> The problem
The first line of the data below and every line after it, through the one with "i = z := rfl", must be transcribed without change.

:: Source records ::

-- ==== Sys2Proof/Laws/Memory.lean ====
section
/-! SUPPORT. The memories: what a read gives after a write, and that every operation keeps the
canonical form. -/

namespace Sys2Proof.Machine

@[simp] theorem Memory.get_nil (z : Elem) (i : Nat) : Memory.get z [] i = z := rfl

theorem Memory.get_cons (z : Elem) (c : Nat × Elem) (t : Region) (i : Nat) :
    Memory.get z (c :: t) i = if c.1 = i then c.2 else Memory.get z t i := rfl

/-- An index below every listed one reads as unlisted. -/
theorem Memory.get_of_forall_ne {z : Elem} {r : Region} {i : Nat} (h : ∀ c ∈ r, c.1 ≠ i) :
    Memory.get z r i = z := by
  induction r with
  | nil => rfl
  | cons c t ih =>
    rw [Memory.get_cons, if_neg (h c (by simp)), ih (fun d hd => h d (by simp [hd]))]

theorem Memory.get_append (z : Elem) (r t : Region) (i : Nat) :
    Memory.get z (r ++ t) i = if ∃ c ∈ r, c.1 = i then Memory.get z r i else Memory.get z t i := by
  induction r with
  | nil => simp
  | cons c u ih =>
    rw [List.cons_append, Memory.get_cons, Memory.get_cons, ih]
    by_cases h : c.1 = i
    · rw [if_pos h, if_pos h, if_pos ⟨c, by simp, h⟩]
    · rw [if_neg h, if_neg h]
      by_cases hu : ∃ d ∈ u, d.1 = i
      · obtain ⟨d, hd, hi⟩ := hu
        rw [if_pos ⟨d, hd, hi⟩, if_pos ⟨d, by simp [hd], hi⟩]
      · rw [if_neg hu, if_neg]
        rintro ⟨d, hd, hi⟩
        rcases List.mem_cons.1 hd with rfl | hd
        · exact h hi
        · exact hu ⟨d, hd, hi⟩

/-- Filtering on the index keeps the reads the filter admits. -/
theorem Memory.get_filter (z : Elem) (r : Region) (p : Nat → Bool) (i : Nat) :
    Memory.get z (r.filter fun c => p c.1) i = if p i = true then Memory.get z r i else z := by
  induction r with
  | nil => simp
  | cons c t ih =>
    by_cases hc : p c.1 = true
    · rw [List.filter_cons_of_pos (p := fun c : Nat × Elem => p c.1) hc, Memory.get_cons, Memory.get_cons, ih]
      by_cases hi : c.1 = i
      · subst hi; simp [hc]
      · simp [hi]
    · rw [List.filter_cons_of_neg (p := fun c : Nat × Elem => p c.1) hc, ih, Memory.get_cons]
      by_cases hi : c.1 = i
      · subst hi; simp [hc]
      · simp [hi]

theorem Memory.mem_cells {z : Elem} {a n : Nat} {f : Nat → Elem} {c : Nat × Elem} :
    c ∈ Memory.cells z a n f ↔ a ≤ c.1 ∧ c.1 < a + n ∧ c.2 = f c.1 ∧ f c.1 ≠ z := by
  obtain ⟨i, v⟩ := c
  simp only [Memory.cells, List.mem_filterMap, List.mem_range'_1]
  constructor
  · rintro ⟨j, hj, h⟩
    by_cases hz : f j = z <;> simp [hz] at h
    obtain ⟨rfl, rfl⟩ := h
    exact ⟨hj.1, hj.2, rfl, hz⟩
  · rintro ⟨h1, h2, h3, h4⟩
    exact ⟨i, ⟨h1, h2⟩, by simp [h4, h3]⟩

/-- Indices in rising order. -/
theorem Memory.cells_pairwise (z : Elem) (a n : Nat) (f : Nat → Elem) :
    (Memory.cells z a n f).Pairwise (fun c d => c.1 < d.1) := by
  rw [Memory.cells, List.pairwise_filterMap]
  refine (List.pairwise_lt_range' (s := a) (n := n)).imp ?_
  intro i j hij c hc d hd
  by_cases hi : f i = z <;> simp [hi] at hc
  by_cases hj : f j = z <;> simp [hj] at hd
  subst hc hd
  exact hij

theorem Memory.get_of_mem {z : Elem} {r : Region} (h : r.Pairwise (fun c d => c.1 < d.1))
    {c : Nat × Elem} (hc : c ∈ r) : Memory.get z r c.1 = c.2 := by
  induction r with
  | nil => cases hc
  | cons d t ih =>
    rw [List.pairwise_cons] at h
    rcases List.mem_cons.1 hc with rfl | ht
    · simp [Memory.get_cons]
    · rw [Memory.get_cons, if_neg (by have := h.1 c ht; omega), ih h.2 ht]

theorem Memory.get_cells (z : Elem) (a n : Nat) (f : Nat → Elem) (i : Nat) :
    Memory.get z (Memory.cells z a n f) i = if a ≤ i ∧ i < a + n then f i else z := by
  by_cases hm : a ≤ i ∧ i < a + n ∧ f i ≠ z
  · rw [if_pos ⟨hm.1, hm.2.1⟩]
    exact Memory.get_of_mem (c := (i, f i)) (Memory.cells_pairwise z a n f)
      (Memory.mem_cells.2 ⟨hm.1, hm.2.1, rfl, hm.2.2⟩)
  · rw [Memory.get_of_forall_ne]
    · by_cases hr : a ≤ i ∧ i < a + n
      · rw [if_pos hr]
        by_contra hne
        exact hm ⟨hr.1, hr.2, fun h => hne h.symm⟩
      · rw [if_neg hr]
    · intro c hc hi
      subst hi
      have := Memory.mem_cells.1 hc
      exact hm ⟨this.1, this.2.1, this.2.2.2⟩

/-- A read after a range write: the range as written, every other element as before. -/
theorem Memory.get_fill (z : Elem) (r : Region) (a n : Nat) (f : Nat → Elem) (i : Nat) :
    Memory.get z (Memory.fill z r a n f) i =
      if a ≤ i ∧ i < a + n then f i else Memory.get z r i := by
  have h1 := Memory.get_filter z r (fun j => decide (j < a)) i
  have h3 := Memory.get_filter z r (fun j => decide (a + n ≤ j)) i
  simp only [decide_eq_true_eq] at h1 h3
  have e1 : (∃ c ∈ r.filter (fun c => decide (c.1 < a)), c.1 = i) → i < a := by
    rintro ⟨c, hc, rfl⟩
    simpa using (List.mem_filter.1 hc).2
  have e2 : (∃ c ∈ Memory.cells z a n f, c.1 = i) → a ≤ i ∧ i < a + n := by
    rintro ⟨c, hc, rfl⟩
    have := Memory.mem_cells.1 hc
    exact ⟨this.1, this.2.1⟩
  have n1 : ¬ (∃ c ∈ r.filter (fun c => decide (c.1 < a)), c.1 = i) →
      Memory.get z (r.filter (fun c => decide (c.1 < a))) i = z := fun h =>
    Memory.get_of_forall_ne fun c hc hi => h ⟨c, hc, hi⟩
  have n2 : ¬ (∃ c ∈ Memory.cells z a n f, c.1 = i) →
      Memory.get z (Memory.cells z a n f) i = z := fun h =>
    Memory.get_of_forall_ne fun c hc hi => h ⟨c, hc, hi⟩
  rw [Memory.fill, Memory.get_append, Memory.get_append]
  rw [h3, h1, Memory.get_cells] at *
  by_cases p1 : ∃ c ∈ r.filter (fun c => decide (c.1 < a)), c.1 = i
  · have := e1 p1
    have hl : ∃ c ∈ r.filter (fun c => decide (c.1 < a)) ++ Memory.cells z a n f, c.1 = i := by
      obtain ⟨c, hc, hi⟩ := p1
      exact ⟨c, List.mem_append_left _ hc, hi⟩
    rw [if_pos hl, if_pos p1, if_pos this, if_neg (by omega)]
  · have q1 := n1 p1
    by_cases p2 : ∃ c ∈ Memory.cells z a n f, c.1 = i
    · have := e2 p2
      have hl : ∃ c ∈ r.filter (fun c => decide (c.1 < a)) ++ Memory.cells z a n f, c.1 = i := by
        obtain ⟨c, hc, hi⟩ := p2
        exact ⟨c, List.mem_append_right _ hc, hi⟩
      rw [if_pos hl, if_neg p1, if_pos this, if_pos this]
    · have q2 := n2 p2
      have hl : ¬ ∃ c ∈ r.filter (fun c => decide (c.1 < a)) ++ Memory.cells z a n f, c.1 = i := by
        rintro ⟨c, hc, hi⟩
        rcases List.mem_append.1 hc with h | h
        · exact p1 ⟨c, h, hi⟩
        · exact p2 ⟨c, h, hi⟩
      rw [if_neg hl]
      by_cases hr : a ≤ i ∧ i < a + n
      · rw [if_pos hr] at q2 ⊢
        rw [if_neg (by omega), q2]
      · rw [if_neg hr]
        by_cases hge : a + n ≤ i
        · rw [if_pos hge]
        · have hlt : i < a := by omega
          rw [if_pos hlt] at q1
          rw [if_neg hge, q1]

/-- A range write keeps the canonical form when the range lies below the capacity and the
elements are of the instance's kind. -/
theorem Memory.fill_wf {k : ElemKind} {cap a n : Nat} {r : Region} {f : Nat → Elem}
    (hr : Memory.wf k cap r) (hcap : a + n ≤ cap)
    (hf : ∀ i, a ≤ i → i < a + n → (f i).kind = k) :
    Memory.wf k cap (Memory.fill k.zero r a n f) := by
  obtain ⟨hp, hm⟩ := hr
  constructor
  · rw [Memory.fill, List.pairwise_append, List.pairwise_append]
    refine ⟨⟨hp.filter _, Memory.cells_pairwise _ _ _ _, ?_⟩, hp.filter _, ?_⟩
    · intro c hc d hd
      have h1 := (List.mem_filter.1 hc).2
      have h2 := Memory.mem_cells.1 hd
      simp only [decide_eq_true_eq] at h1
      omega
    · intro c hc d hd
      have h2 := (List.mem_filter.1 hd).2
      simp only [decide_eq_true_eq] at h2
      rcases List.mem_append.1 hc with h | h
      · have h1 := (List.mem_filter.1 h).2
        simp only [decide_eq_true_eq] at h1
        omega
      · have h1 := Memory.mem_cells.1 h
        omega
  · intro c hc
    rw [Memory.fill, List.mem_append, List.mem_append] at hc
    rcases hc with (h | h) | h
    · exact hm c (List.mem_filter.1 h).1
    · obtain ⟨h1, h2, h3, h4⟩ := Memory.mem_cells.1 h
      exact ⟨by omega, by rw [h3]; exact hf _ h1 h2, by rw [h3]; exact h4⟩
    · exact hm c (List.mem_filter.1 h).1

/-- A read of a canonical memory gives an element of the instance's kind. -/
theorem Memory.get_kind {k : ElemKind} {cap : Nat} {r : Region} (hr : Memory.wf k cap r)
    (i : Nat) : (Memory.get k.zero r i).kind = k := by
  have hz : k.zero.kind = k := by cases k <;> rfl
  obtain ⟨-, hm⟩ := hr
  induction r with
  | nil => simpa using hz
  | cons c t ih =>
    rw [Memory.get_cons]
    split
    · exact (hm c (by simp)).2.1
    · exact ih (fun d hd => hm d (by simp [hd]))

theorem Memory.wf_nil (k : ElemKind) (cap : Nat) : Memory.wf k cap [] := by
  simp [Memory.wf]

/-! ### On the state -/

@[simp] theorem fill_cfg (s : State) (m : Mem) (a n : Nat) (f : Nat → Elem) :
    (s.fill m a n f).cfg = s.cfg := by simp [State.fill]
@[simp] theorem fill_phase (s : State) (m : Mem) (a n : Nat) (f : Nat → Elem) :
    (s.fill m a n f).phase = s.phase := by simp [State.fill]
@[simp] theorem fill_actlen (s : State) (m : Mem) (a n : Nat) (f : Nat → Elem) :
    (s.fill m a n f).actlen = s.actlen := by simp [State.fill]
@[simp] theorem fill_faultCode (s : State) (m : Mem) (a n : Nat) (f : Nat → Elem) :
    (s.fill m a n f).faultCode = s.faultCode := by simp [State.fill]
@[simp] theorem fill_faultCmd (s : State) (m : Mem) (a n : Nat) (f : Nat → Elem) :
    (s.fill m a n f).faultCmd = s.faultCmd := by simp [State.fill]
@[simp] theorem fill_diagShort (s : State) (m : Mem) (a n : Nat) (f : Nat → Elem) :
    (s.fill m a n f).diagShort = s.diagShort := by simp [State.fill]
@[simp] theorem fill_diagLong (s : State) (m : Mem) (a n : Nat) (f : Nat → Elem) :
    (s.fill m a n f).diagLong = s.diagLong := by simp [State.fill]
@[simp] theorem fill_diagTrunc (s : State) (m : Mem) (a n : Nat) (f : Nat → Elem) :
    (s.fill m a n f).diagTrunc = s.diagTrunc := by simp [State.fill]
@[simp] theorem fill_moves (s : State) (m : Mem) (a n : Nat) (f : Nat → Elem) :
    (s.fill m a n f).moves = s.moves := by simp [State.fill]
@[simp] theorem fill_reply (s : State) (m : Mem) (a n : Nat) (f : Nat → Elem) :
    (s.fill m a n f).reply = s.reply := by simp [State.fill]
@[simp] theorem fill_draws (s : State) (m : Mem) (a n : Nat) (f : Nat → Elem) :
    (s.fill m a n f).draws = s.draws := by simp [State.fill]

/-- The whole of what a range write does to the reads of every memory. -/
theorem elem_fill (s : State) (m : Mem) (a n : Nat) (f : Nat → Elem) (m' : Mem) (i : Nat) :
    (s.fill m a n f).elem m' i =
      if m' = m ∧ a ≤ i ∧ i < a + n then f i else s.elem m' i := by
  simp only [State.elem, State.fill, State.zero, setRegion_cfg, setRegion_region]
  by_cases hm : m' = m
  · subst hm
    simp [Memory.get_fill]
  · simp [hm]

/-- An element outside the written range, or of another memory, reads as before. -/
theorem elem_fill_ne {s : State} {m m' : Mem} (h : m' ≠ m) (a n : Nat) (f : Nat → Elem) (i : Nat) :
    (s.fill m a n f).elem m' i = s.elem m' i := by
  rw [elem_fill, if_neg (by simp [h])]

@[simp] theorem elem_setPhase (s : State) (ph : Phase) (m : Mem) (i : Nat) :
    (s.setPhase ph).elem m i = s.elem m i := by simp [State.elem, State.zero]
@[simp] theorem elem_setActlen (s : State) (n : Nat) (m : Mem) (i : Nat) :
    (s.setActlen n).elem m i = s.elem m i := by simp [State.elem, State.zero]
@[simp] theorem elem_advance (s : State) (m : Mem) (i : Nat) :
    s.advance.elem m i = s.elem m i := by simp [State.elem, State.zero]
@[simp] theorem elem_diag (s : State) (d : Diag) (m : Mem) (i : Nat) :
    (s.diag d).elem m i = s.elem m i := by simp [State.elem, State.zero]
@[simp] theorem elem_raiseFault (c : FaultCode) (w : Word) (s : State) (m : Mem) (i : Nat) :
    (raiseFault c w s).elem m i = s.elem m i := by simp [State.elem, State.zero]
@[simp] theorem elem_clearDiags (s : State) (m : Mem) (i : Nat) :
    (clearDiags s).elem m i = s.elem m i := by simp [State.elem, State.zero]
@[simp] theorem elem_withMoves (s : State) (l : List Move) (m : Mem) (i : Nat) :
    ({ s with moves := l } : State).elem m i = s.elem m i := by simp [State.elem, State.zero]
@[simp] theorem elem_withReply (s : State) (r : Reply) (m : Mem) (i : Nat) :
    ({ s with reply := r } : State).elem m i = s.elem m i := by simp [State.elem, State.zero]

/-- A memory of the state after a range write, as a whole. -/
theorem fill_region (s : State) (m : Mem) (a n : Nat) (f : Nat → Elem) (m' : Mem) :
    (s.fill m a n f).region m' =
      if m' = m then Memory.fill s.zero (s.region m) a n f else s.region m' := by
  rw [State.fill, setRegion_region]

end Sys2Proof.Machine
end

:::

> Worked solution
-- ==== Sys2Proof/Laws/Memory.lean ====
section
/-! SUPPORT. The memories: what a read gives after a write, and that every operation keeps the
canonical form. -/

namespace Sys2Proof.Machine

@[simp] theorem Memory.get_nil (z : Elem) (i : Nat) : Memory.get z [] i = z := rfl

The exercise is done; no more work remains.